» ACTIVITY: All of the data that follows should be written out exactly.

» Stored items:
- - - - - - -
-- ==== Sys2Proof/Machine/Symbols.lean ====
section
/-!
DEFINITION. The two Manchester symbols as instructions of the line coder (30_encoding.md R74, 42_transmitter.md R154):
the four line operations of one data bit, outside a send (log 14).
-/

namespace Sys2Proof.Machine

/-- The symbol's operations from where they stand: finished, failed as any line operation fails (R141, R165), or waiting.
`BUSY` is 1 while the line is owned (R35); no host operation completes, so `DONE` and `RESULT` stay on success. -/
def symbolContinue (left : List LineOp) (s : State) : State :=
  match performOps left s with
  | .done t => { t with status := { t.status with busy := false }, activity := .idle }
  | .failed t => raise .transmitError t
  | .waiting rest t => { t with status := { t.status with busy := true }, activity := .symbol rest }

/-- BIT1: low for `T_HALF`, then high for `T_HALF` (R74). -/
def execBit1 (s : State) : Host.Outcome State Fault Refusal :=
  .next (symbolContinue (bitOps s.cfg true) s)

/-- BIT0: high for `T_HALF`, then low for `T_HALF` (R74). -/
def execBit0 (s : State) : Host.Outcome State Fault Refusal :=
  .next (symbolContinue (bitOps s.cfg false) s)

end Sys2Proof.Machine
end

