-- ==== Sys2Proof/Machine/Core.lean ====
section
/-!
DEFINITION. The machine as the host's interface names it.
-/

def Sys2Proof.core : Host.Core := { State := Sys2Proof.Machine.State, Fault := Sys2Proof.Machine.Fault, Refusal := Sys2Proof.Machine.Refusal, step := Sys2Proof.Machine.step, reset := Sys2Proof.Machine.State.reset }
end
- - - - - - -
» EXERCISE RESPONSE:
-- ==== Sys2Proof/Machine/Symbols.lean ====
section
/-!
DEFINITION. The two Manchester symbols as instructions of the line coder (30_encoding.md R74, 42_transmitter.md R154):
the four line operations of one data bit, outside a send (log 14).
-/

namespace Sys2Proof.Machine

/-- The symbol's operations from where they stand: finished, failed as any line operation fails (R141, R165), or waiting.
`BUSY` is 1 while the line is owned (R35); no host operation completes, so `DONE` and `RESULT` stay on success. -/
def symbolContinue (left : List LineOp) (s : State) : State :=
  match performOps left s with
  | .done t => { t with status := { t.status with busy := false }, activity := .idle }
  | .failed t => raise .transmitError t
  | .waiting rest t => { t with status := { t.status with busy := true }, activity := .symbol rest }

/-- BIT1: low for `T_HALF`, then high for `T_HALF` (R74). -/
def execBit1 (s : State) : Host.Outcome State Fault Refusal :=
  .next (symbolContinue (bitOps s.cfg true) s)

/-- BIT0: high for `T_HALF`, then low for `T_HALF` (R74). -/
def execBit0 (s : State) : Host.Outcome State Fault Refusal :=
  .next (symbolContinue (bitOps s.cfg false) s)

end Sys2Proof.Machine
end

-- ==== Sys2Proof/Machine/Core.lean ====
section
/-!
DEFINITION. The machine as the host's interface names it.
-/

def Sys2Proof.core : Host.Core := { State := Sys2Proof.Machine.State, Fault := Sys2Proof.Machine.Fault, Refusal := Sys2Proof.Machine.Refusal, step := Sys2Proof.Machine.step, reset := Sys2Proof.Machine.State.reset }
end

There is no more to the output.